Look below for the line that contains "h.replDrop.toNat, h.memErr.toNat, h.unmapped.toNat]", then copy it and each following line exactly, through and including the line that contains "else if uClass u = 0x10 ∨".

_DATASET ENTRIES:_
──────────
-- ==== Sys2Proof/Machine/Traces.lean ====
section
/-! DEFINITION. Status registers and counters of the units as TELEM_READ and traces show them, and the writing of trace records (spec 14: R356,
R358). -/

namespace Sys2Proof.Machine

/-- HA_STAT (R299). -/
def State.haStat (s : State) : Nat :=
  let h := s.ha
  fld (s.ctx 0).ring.st.code 3 13 + fld h.srerr 5 8 + fld (b2n h.warm) 1 7 + fld (b2n h.ready) 1 6 + fld (b2n h.cxl) 1 5 + fld h.rate 2 3 + fld h.width 3 0
/-- Status registers and counters of a tile's engines, in the order of their chapters' tables: the matrix unit with the converter behind its drain
port, which has no number of its own (R74, R91); the vector chain (R122); the streams with the plan banks; the scratchpad. -/
def tileRegs : List (List Nat) :=
  [[0x00, 0x01, 0x02, 0x03, 0x04, 0x08, 0x0B, 0x0C], [0x11, 0x12, 0x13, 0x10, 0x14, 0x15, 0x16], [0x20, 0x21, 0x22, 0x23, 0x24, 0x25, 0x26],
   [0x2E, 0x30, 0x31, 0x32, 0x33, 0x34, 0x35, 0x36]]
/-- The engine of `tileRegs` that a SUB value names; 4 none of them. -/
def subEngine (sub : Nat) : Nat :=
  if (0x010 ≤ sub ∧ sub ≤ 0x014) ∨ sub = 0x018 then 0
  else if (0x020 ≤ sub ∧ sub ≤ 0x028) ∨ sub = 0x02C then 1
  else if 0x030 ≤ sub ∧ sub ≤ 0x032 then 2
  else if 0x040 ≤ sub ∧ sub ≤ 0x058 then 3
  else 4
/-- The registers of a unit, but for the Keeper's. -/
def State.unitRegs (s : State) (u : Nat) : List Nat :=
  let n := uSub u
  if uClass u = 1 then
    let t := s.tile (uTile u)
    let r := s.router (uTile u)
    if n = 0 then tileRegs.flatten.map (t.regAt s.now)
    else if n = 0x060 then [r.corr.toNat, r.discard.toNat, r.absorb.toNat, r.mergeNf.toNat]
    else ((tileRegs[subEngine n]?).getD []).map (t.regAt s.now)
  else if uClass u = 5 then
    let h := s.hubs.get {} (uRegion u)
    [h.pkts.toNat, h.drop.toNat, h.resend.toNat]
  else if uClass u = 0x10 then
    let c := s.sc n
    [c.grant.toNat, c.holdReq.toNat, c.corr.toNat, c.uncorr.toNat, c.ztFill.toNat, c.blocks.toNat, c.stale.toNat, c.dup.toNat, c.satN.toNat, c.skip.toNat]
  else if uClass u = 0x11 then [(s.sc n).parcels.toNat, (s.sc n).mirrors.toNat]
  else if uClass u = 0x12 then
    let l := s.link n
    [l.tx.toNat, l.rx.toNat, l.fecCorr.toNat, l.fecUnc.toNat, l.replays.toNat, l.retrains.toNat, l.badPkt.toNat, l.misdir.toNat, l.ctxDrop.toNat]
  else if uClass u = 0x13 then
    let h := s.ha
    [s.haStat, h.pkts.toNat, h.snoop.toNat, h.evtLost.toNat, h.replDrop.toNat, h.memErr.toNat, h.unmapped.toNat]
  else []
/-- What a context ring may read and trace: units of its partition, and the stack controllers of its slots and extents. -/
def State.telemOk (s : State) (c u : Nat) : Bool :=
  if uClass u ≤ 6 then decide ((s.region (uRegion u)).ctx = c)
  else if uClass u = 0x10 ∨ uClass u = 0x11 then
    (s.sc (uSub u)).slots.any (fun q => decide (q.2.ctx = c)) || (s.sc (uSub u)).ext.any (fun q => bit q.2 63 && decide (bits q.2 62 53 = c))
  else false

/-! Trace records (R358). -/

/-- A trace of unit `tu` takes the events of unit `u`: the unit itself, or a tile, cluster or region that holds the engine. -/
def traceHits (tu u : Nat) : Bool :=
  decide (tu = u) || (decide (uClass u = 1) && (decide (tu = uidTile (uTile u) 0) || decide (tu = uidCluster (uRegion u) (uCluster u)) || decide (tu = uidComp (uRegion u))))
/-- End a trace with its command's final reply; DETAIL gives the records written. -/
def State.endTrace (s : State) (t : Trace) (status detail : Nat) : State :=
  ({ s with tr := { s.tr with traces := s.tr.traces.filter (fun u => u.long ≠ t.long) } }).finish t.long status detail
/-- Change the traces. -/
def State.onTraces (s : State) (f : Trace → Trace) : State := { s with tr := { s.tr with traces := s.tr.traces.map f } }
/-- The 64 bytes of a trace record. -/
def TRec.bytes (r : TRec) : List Byte :=
  leBytes 8 r.stamp ++ leBytes 4 r.unit ++ leBytes 2 r.tag ++ leBytes 1 (b2n r.flag) ++ leBytes 1 r.ev ++ fitBytes 48 r.regs
/-- The key records of a trace are merged by: beat, cycle, clock source, unit ID (R9, R32). -/
def TRec.key (r : TRec) : Nat := (r.stamp * 2 ^ 8 + clockSource r.unit) * 2 ^ 32 + r.unit
/-- A record merged into a trace: behind those whose key is not larger, with the uncertainty flag on both of every close pair (R32, R33). -/
def mergeRec (l : List TRec) (r : TRec) : List TRec :=
  let near (q : TRec) : Bool := orderUncertain q.unit q.stamp r.unit r.stamp
  let l' := l.map (fun q => if near q then { q with flag := true } else q)
  l'.takeWhile (fun q => decide (q.key ≤ r.key)) ++ { r with flag := l.any near } :: l'.dropWhile (fun q => decide (q.key ≤ r.key))
/-- Merge one record into a trace's buffer, used as a ring: record number k stands at place k modulo its size, and the records whose place or flag
changes are written again. A buffer that has gone ends the trace FAULTED (R344). -/
def State.traceOne (s : State) (t : Trace) (r : TRec) : State :=
  let cap := t.ref.dlen / 64
  if cap = 0 then s
  else
    let all := mergeRec t.recs r
    let kept := all.drop (all.length - cap)
    let first := t.n + 1 - kept.length
    let was (k : Nat) : Option TRec := if k + t.recs.length < t.n then none else t.recs[k + t.recs.length - t.n]?
    let place (k : Nat) : Nat := t.ref.doff + 64 * (k % cap)
    let new := (kept.zipIdx.map (fun q => (first + q.2, q.1))).filter (fun q => decide (was q.1 ≠ some q.2))
    match s.ext t.ref.dext with
    | some e =>
      match new.find? (fun q => !(decide (e.ctx = t.ctx) && s.rangeHere t.ref.dext e (place q.1) 64)) with
      | some q => lost s (place q.1)
      | none =>
        (new.foldl (fun s q => s.writeExt t.ref.dext e (place q.1) q.2.bytes) s).onTraces (fun u =>
          if u.long = t.long then { u with n := u.n + 1, recs := kept } else u)
    | none => lost s (place t.n)
where
  lost (s : State) (off : Nat) : State :=
    let idx := s.log.next
    let s := s.keeperFault fcDataRefLost (uidSc (extSc t.ref.dext)) t.ctx 0 [t.ref.dext, off / pageBytes, off % 2 ^ 32, off / 2 ^ 32]
    s.endTrace t stFaulted (idx + 2 ^ 32 * t.n)
/-- Events: 0 issued, 1 wait began, 2 wait ended, 3 fault. -/
def State.traceEvent (s : State) (u stamp tag ev : Nat) : State :=
  (s.tr.traces.filter (fun t => traceHits t.unit u && decide (t.start ≤ stamp) && decide (stamp < t.stop))).foldl (fun s t =>
    s.traceOne t ⟨stamp, u, tag, ev, false, (s.unitRegs u).flatMap (leBytes 8)⟩) s

end Sys2Proof.Machine
end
──────────
_FINISHED TASK:_
    [s.haStat, h.pkts.toNat, h.snoop.toNat, h.evtLost.toNat, h.replDrop.toNat, h.memErr.toNat, h.unmapped.toNat]
  else []
/-- What a context ring may read and trace: units of its partition, and the stack controllers of its slots and extents. -/
def State.telemOk (s : State) (c u : Nat) : Bool :=
  if uClass u ≤ 6 then decide ((s.region (uRegion u)).ctx = c)
  else if uClass u = 0x10 ∨ uClass u = 0x11 then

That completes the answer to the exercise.